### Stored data

################

@[simp] theorem Blk.onCfg_variant (b : Blk) (f : CfgSvc → CfgSvc) : (b.onCfg f).variant = b.variant := rfl
@[simp] theorem Blk.onCfg_uid (b : Blk) (f : CfgSvc → CfgSvc) : (b.onCfg f).uid = b.uid := rfl
@[simp] theorem Blk.onCfg_rev (b : Blk) (f : CfgSvc → CfgSvc) : (b.onCfg f).rev = b.rev := rfl
@[simp] theorem Blk.onCfg_absentLogged (b : Blk) (f : CfgSvc → CfgSvc) : (b.onCfg f).absentLogged = b.absentLogged := rfl
@[simp] theorem Blk.onCfg_reply (b : Blk) (f : CfgSvc → CfgSvc) : (b.onCfg f).reply = b.reply := rfl
@[simp] theorem Blk.onCfg_freeCtr (b : Blk) (f : CfgSvc → CfgSvc) : (b.onCfg f).freeCtr = b.freeCtr := rfl
@[simp] theorem Blk.onCfg_breath (b : Blk) (f : CfgSvc → CfgSvc) : (b.onCfg f).breath = b.breath := rfl
@[simp] theorem Blk.onCfg_time (b : Blk) (f : CfgSvc → CfgSvc) : (b.onCfg f).time = b.time := rfl
@[simp] theorem Blk.onCfg_evs (b : Blk) (f : CfgSvc → CfgSvc) : (b.onCfg f).evs = b.evs := rfl
@[simp] theorem Blk.onCfg_chans (b : Blk) (f : CfgSvc → CfgSvc) : (b.onCfg f).chans = b.chans := rfl
@[simp] theorem Blk.onCfg_kernels (b : Blk) (f : CfgSvc → CfgSvc) : (b.onCfg f).kernels = b.kernels := rfl
@[simp] theorem Blk.onCfg_motion (b : Blk) (f : CfgSvc → CfgSvc) : (b.onCfg f).motion = b.motion := rfl
@[simp] theorem Blk.onCfg_bridges (b : Blk) (f : CfgSvc → CfgSvc) : (b.onCfg f).bridges = b.bridges := rfl
@[simp] theorem Blk.onCfg_slots (b : Blk) (f : CfgSvc → CfgSvc) : (b.onCfg f).slots = b.slots := rfl
@[simp] theorem Blk.onCfg_senseDrive (b : Blk) (f : CfgSvc → CfgSvc) : (b.onCfg f).senseDrive = b.senseDrive := rfl
@[simp] theorem Blk.onCfg_senseNext (b : Blk) (f : CfgSvc → CfgSvc) : (b.onCfg f).senseNext = b.senseNext := rfl
@[simp] theorem Blk.onCfg_queues (b : Blk) (f : CfgSvc → CfgSvc) : (b.onCfg f).queues = b.queues := rfl
@[simp] theorem Blk.onCfg_mboxes (b : Blk) (f : CfgSvc → CfgSvc) : (b.onCfg f).mboxes = b.mboxes := rfl
@[simp] theorem Blk.onCfg_trans (b : Blk) (f : CfgSvc → CfgSvc) : (b.onCfg f).trans = b.trans := rfl
@[simp] theorem Blk.onCfg_cfg (b : Blk) (f : CfgSvc → CfgSvc) : (b.onCfg f).cfg = f b.cfg := rfl
@[simp] theorem Blk.onCfg_tenants (b : Blk) (f : CfgSvc → CfgSvc) : (b.onCfg f).tenants = b.tenants := rfl
@[simp] theorem Blk.onCfg_dr (b : Blk) (f : CfgSvc → CfgSvc) : (b.onCfg f).dr = b.dr := rfl
@[simp] theorem Blk.onCfg_rcc (b : Blk) (f : CfgSvc → CfgSvc) : (b.onCfg f).rcc = b.rcc := rfl
@[simp] theorem Blk.onCfg_cans (b : Blk) (f : CfgSvc → CfgSvc) : (b.onCfg f).cans = b.cans := rfl
@[simp] theorem Blk.onCfg_nms (b : Blk) (f : CfgSvc → CfgSvc) : (b.onCfg f).nms = b.nms := rfl
@[simp] theorem Blk.onCfg_nmg (b : Blk) (f : CfgSvc → CfgSvc) : (b.onCfg f).nmg = b.nmg := rfl
@[simp] theorem Blk.onCfg_sw (b : Blk) (f : CfgSvc → CfgSvc) : (b.onCfg f).sw = b.sw := rfl
@[simp] theorem Blk.onCfg_sec (b : Blk) (f : CfgSvc → CfgSvc) : (b.onCfg f).sec = b.sec := rfl
@[simp] theorem Blk.onCfg_upd (b : Blk) (f : CfgSvc → CfgSvc) : (b.onCfg f).upd = b.upd := rfl
@[simp] theorem Blk.onCfg_nvm (b : Blk) (f : CfgSvc → CfgSvc) : (b.onCfg f).nvm = b.nvm := rfl

@[simp] theorem Blk.modCh_variant (b : Blk) (c : Fin 40) (f : Channel → Channel) : (b.modCh c f).variant = b.variant := rfl
@[simp] theorem Blk.modCh_uid (b : Blk) (c : Fin 40) (f : Channel → Channel) : (b.modCh c f).uid = b.uid := rfl
@[simp] theorem Blk.modCh_rev (b : Blk) (c : Fin 40) (f : Channel → Channel) : (b.modCh c f).rev = b.rev := rfl
@[simp] theorem Blk.modCh_absentLogged (b : Blk) (c : Fin 40) (f : Channel → Channel) : (b.modCh c f).absentLogged = b.absentLogged := rfl
@[simp] theorem Blk.modCh_reply (b : Blk) (c : Fin 40) (f : Channel → Channel) : (b.modCh c f).reply = b.reply := rfl
@[simp] theorem Blk.modCh_freeCtr (b : Blk) (c : Fin 40) (f : Channel → Channel) : (b.modCh c f).freeCtr = b.freeCtr := rfl
@[simp] theorem Blk.modCh_breath (b : Blk) (c : Fin 40) (f : Channel → Channel) : (b.modCh c f).breath = b.breath := rfl
@[simp] theorem Blk.modCh_time (b : Blk) (c : Fin 40) (f : Channel → Channel) : (b.modCh c f).time = b.time := rfl
@[simp] theorem Blk.modCh_evs (b : Blk) (c : Fin 40) (f : Channel → Channel) : (b.modCh c f).evs = b.evs := rfl
@[simp] theorem Blk.modCh_chans (b : Blk) (c : Fin 40) (f : Channel → Channel) : (b.modCh c f).chans = vmod b.chans c f := rfl
@[simp] theorem Blk.modCh_kernels (b : Blk) (c : Fin 40) (f : Channel → Channel) : (b.modCh c f).kernels = b.kernels := rfl
@[simp] theorem Blk.modCh_motion (b : Blk) (c : Fin 40) (f : Channel → Channel) : (b.modCh c f).motion = b.motion := rfl
@[simp] theorem Blk.modCh_bridges (b : Blk) (c : Fin 40) (f : Channel → Channel) : (b.modCh c f).bridges = b.bridges := rfl
@[simp] theorem Blk.modCh_slots (b : Blk) (c : Fin 40) (f : Channel → Channel) : (b.modCh c f).slots = b.slots := rfl
@[simp] theorem Blk.modCh_senseDrive (b : Blk) (c : Fin 40) (f : Channel → Channel) : (b.modCh c f).senseDrive = b.senseDrive := rfl
@[simp] theorem Blk.modCh_senseNext (b : Blk) (c : Fin 40) (f : Channel → Channel) : (b.modCh c f).senseNext = b.senseNext := rfl
@[simp] theorem Blk.modCh_queues (b : Blk) (c : Fin 40) (f : Channel → Channel) : (b.modCh c f).queues = b.queues := rfl
@[simp] theorem Blk.modCh_mboxes (b : Blk) (c : Fin 40) (f : Channel → Channel) : (b.modCh c f).mboxes = b.mboxes := rfl
@[simp] theorem Blk.modCh_trans (b : Blk) (c : Fin 40) (f : Channel → Channel) : (b.modCh c f).trans = b.trans := rfl
@[simp] theorem Blk.modCh_cfg (b : Blk) (c : Fin 40) (f : Channel → Channel) : (b.modCh c f).cfg = b.cfg := rfl
@[simp] theorem Blk.modCh_tenants (b : Blk) (c : Fin 40) (f : Channel → Channel) : (b.modCh c f).tenants = b.tenants := rfl
@[simp] theorem Blk.modCh_dr (b : Blk) (c : Fin 40) (f : Channel → Channel) : (b.modCh c f).dr = b.dr := rfl
@[simp] theorem Blk.modCh_rcc (b : Blk) (c : Fin 40) (f : Channel → Channel) : (b.modCh c f).rcc = b.rcc := rfl
@[simp] theorem Blk.modCh_cans (b : Blk) (c : Fin 40) (f : Channel → Channel) : (b.modCh c f).cans = b.cans := rfl
@[simp] theorem Blk.modCh_nms (b : Blk) (c : Fin 40) (f : Channel → Channel) : (b.modCh c f).nms = b.nms := rfl
@[simp] theorem Blk.modCh_nmg (b : Blk) (c : Fin 40) (f : Channel → Channel) : (b.modCh c f).nmg = b.nmg := rfl
@[simp] theorem Blk.modCh_sw (b : Blk) (c : Fin 40) (f : Channel → Channel) : (b.modCh c f).sw = b.sw := rfl
@[simp] theorem Blk.modCh_sec (b : Blk) (c : Fin 40) (f : Channel → Channel) : (b.modCh c f).sec = b.sec := rfl
@[simp] theorem Blk.modCh_upd (b : Blk) (c : Fin 40) (f : Channel → Channel) : (b.modCh c f).upd = b.upd := rfl
@[simp] theorem Blk.modCh_nvm (b : Blk) (c : Fin 40) (f : Channel → Channel) : (b.modCh c f).nvm = b.nvm := rfl

@[simp] theorem Blk.modK_variant (b : Blk) (k : Fin 4) (f : Kernel → Kernel) : (b.modK k f).variant = b.variant := rfl
@[simp] theorem Blk.modK_uid (b : Blk) (k : Fin 4) (f : Kernel → Kernel) : (b.modK k f).uid = b.uid := rfl
@[simp] theorem Blk.modK_rev (b : Blk) (k : Fin 4) (f : Kernel → Kernel) : (b.modK k f).rev = b.rev := rfl
@[simp] theorem Blk.modK_absentLogged (b : Blk) (k : Fin 4) (f : Kernel → Kernel) : (b.modK k f).absentLogged = b.absentLogged := rfl
@[simp] theorem Blk.modK_reply (b : Blk) (k : Fin 4) (f : Kernel → Kernel) : (b.modK k f).reply = b.reply := rfl
@[simp] theorem Blk.modK_freeCtr (b : Blk) (k : Fin 4) (f : Kernel → Kernel) : (b.modK k f).freeCtr = b.freeCtr := rfl
@[simp] theorem Blk.modK_breath (b : Blk) (k : Fin 4) (f : Kernel → Kernel) : (b.modK k f).breath = b.breath := rfl
@[simp] theorem Blk.modK_time (b : Blk) (k : Fin 4) (f : Kernel → Kernel) : (b.modK k f).time = b.time := rfl
@[simp] theorem Blk.modK_evs (b : Blk) (k : Fin 4) (f : Kernel → Kernel) : (b.modK k f).evs = b.evs := rfl
@[simp] theorem Blk.modK_chans (b : Blk) (k : Fin 4) (f : Kernel → Kernel) : (b.modK k f).chans = b.chans := rfl
@[simp] theorem Blk.modK_kernels (b : Blk) (k : Fin 4) (f : Kernel → Kernel) : (b.modK k f).kernels = vmod b.kernels k f := rfl
@[simp] theorem Blk.modK_motion (b : Blk) (k : Fin 4) (f : Kernel → Kernel) : (b.modK k f).motion = b.motion := rfl
@[simp] theorem Blk.modK_bridges (b : Blk) (k : Fin 4) (f : Kernel → Kernel) : (b.modK k f).bridges = b.bridges := rfl
@[simp] theorem Blk.modK_slots (b : Blk) (k : Fin 4) (f : Kernel → Kernel) : (b.modK k f).slots = b.slots := rfl
@[simp] theorem Blk.modK_senseDrive (b : Blk) (k : Fin 4) (f : Kernel → Kernel) : (b.modK k f).senseDrive = b.senseDrive := rfl
@[simp] theorem Blk.modK_senseNext (b : Blk) (k : Fin 4) (f : Kernel → Kernel) : (b.modK k f).senseNext = b.senseNext := rfl
@[simp] theorem Blk.modK_queues (b : Blk) (k : Fin 4) (f : Kernel → Kernel) : (b.modK k f).queues = b.queues := rfl
@[simp] theorem Blk.modK_mboxes (b : Blk) (k : Fin 4) (f : Kernel → Kernel) : (b.modK k f).mboxes = b.mboxes := rfl
@[simp] theorem Blk.modK_trans (b : Blk) (k : Fin 4) (f : Kernel → Kernel) : (b.modK k f).trans = b.trans := rfl
@[simp] theorem Blk.modK_cfg (b : Blk) (k : Fin 4) (f : Kernel → Kernel) : (b.modK k f).cfg = b.cfg := rfl
@[simp] theorem Blk.modK_tenants (b : Blk) (k : Fin 4) (f : Kernel → Kernel) : (b.modK k f).tenants = b.tenants := rfl
@[simp] theorem Blk.modK_dr (b : Blk) (k : Fin 4) (f : Kernel → Kernel) : (b.modK k f).dr = b.dr := rfl
@[simp] theorem Blk.modK_rcc (b : Blk) (k : Fin 4) (f : Kernel → Kernel) : (b.modK k f).rcc = b.rcc := rfl
@[simp] theorem Blk.modK_cans (b : Blk) (k : Fin 4) (f : Kernel → Kernel) : (b.modK k f).cans = b.cans := rfl
@[simp] theorem Blk.modK_nms (b : Blk) (k : Fin 4) (f : Kernel → Kernel) : (b.modK k f).nms = b.nms := rfl
@[simp] theorem Blk.modK_nmg (b : Blk) (k : Fin 4) (f : Kernel → Kernel) : (b.modK k f).nmg = b.nmg := rfl
@[simp] theorem Blk.modK_sw (b : Blk) (k : Fin 4) (f : Kernel → Kernel) : (b.modK k f).sw = b.sw := rfl
@[simp] theorem Blk.modK_sec (b : Blk) (k : Fin 4) (f : Kernel → Kernel) : (b.modK k f).sec = b.sec := rfl
@[simp] theorem Blk.modK_upd (b : Blk) (k : Fin 4) (f : Kernel → Kernel) : (b.modK k f).upd = b.upd := rfl
@[simp] theorem Blk.modK_nvm (b : Blk) (k : Fin 4) (f : Kernel → Kernel) : (b.modK k f).nvm = b.nvm := rfl

@[simp] theorem Blk.modBr_variant (b : Blk) (k : Fin 4) (f : Bridge → Bridge) : (b.modBr k f).variant = b.variant := rfl
@[simp] theorem Blk.modBr_uid (b : Blk) (k : Fin 4) (f : Bridge → Bridge) : (b.modBr k f).uid = b.uid := rfl
@[simp] theorem Blk.modBr_rev (b : Blk) (k : Fin 4) (f : Bridge → Bridge) : (b.modBr k f).rev = b.rev := rfl
@[simp] theorem Blk.modBr_absentLogged (b : Blk) (k : Fin 4) (f : Bridge → Bridge) : (b.modBr k f).absentLogged = b.absentLogged := rfl
@[simp] theorem Blk.modBr_reply (b : Blk) (k : Fin 4) (f : Bridge → Bridge) : (b.modBr k f).reply = b.reply := rfl
@[simp] theorem Blk.modBr_freeCtr (b : Blk) (k : Fin 4) (f : Bridge → Bridge) : (b.modBr k f).freeCtr = b.freeCtr := rfl
@[simp] theorem Blk.modBr_breath (b : Blk) (k : Fin 4) (f : Bridge → Bridge) : (b.modBr k f).breath = b.breath := rfl
@[simp] theorem Blk.modBr_time (b : Blk) (k : Fin 4) (f : Bridge → Bridge) : (b.modBr k f).time = b.time := rfl
@[simp] theorem Blk.modBr_evs (b : Blk) (k : Fin 4) (f : Bridge → Bridge) : (b.modBr k f).evs = b.evs := rfl
@[simp] theorem Blk.modBr_chans (b : Blk) (k : Fin 4) (f : Bridge → Bridge) : (b.modBr k f).chans = b.chans := rfl
@[simp] theorem Blk.modBr_kernels (b : Blk) (k : Fin 4) (f : Bridge → Bridge) : (b.modBr k f).kernels = b.kernels := rfl
@[simp] theorem Blk.modBr_motion (b : Blk) (k : Fin 4) (f : Bridge → Bridge) : (b.modBr k f).motion = b.motion := rfl
@[simp] theorem Blk.modBr_bridges (b : Blk) (k : Fin 4) (f : Bridge → Bridge) : (b.modBr k f).bridges = vmod b.bridges k f := rfl
@[simp] theorem Blk.modBr_slots (b : Blk) (k : Fin 4) (f : Bridge → Bridge) : (b.modBr k f).slots = b.slots := rfl
@[simp] theorem Blk.modBr_senseDrive (b : Blk) (k : Fin 4) (f : Bridge → Bridge) : (b.modBr k f).senseDrive = b.senseDrive := rfl
@[simp] theorem Blk.modBr_senseNext (b : Blk) (k : Fin 4) (f : Bridge → Bridge) : (b.modBr k f).senseNext = b.senseNext := rfl
@[simp] theorem Blk.modBr_queues (b : Blk) (k : Fin 4) (f : Bridge → Bridge) : (b.modBr k f).queues = b.queues := rfl
@[simp] theorem Blk.modBr_mboxes (b : Blk) (k : Fin 4) (f : Bridge → Bridge) : (b.modBr k f).mboxes = b.mboxes := rfl
@[simp] theorem Blk.modBr_trans (b : Blk) (k : Fin 4) (f : Bridge → Bridge) : (b.modBr k f).trans = b.trans := rfl
@[simp] theorem Blk.modBr_cfg (b : Blk) (k : Fin 4) (f : Bridge → Bridge) : (b.modBr k f).cfg = b.cfg := rfl
@[simp] theorem Blk.modBr_tenants (b : Blk) (k : Fin 4) (f : Bridge → Bridge) : (b.modBr k f).tenants = b.tenants := rfl
@[simp] theorem Blk.modBr_dr (b : Blk) (k : Fin 4) (f : Bridge → Bridge) : (b.modBr k f).dr = b.dr := rfl
@[simp] theorem Blk.modBr_rcc (b : Blk) (k : Fin 4) (f : Bridge → Bridge) : (b.modBr k f).rcc = b.rcc := rfl
@[simp] theorem Blk.modBr_cans (b : Blk) (k : Fin 4) (f : Bridge → Bridge) : (b.modBr k f).cans = b.cans := rfl
@[simp] theorem Blk.modBr_nms (b : Blk) (k : Fin 4) (f : Bridge → Bridge) : (b.modBr k f).nms = b.nms := rfl
@[simp] theorem Blk.modBr_nmg (b : Blk) (k : Fin 4) (f : Bridge → Bridge) : (b.modBr k f).nmg = b.nmg := rfl
@[simp] theorem Blk.modBr_sw (b : Blk) (k : Fin 4) (f : Bridge → Bridge) : (b.modBr k f).sw = b.sw := rfl
@[simp] theorem Blk.modBr_sec (b : Blk) (k : Fin 4) (f : Bridge → Bridge) : (b.modBr k f).sec = b.sec := rfl
@[simp] theorem Blk.modBr_upd (b : Blk) (k : Fin 4) (f : Bridge → Bridge) : (b.modBr k f).upd = b.upd := rfl
@[simp] theorem Blk.modBr_nvm (b : Blk) (k : Fin 4) (f : Bridge → Bridge) : (b.modBr k f).nvm = b.nvm := rfl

################

### Task item
Wherever a line of the data above contains "tenants", copy that line.

### Completed exercise
@[simp] theorem Blk.onCfg_tenants (b : Blk) (f : CfgSvc → CfgSvc) : (b.onCfg f).tenants = b.tenants := rfl
@[simp] theorem Blk.modCh_tenants (b : Blk) (c : Fin 40) (f : Channel → Channel) : (b.modCh c f).tenants = b.tenants := rfl
@[simp] theorem Blk.modK_tenants (b : Blk) (k : Fin 4) (f : Kernel → Kernel) : (b.modK k f).tenants = b.tenants := rfl
@[simp] theorem Blk.modBr_tenants (b : Blk) (k : Fin 4) (f : Bridge → Bridge) : (b.modBr k f).tenants = b.tenants := rfl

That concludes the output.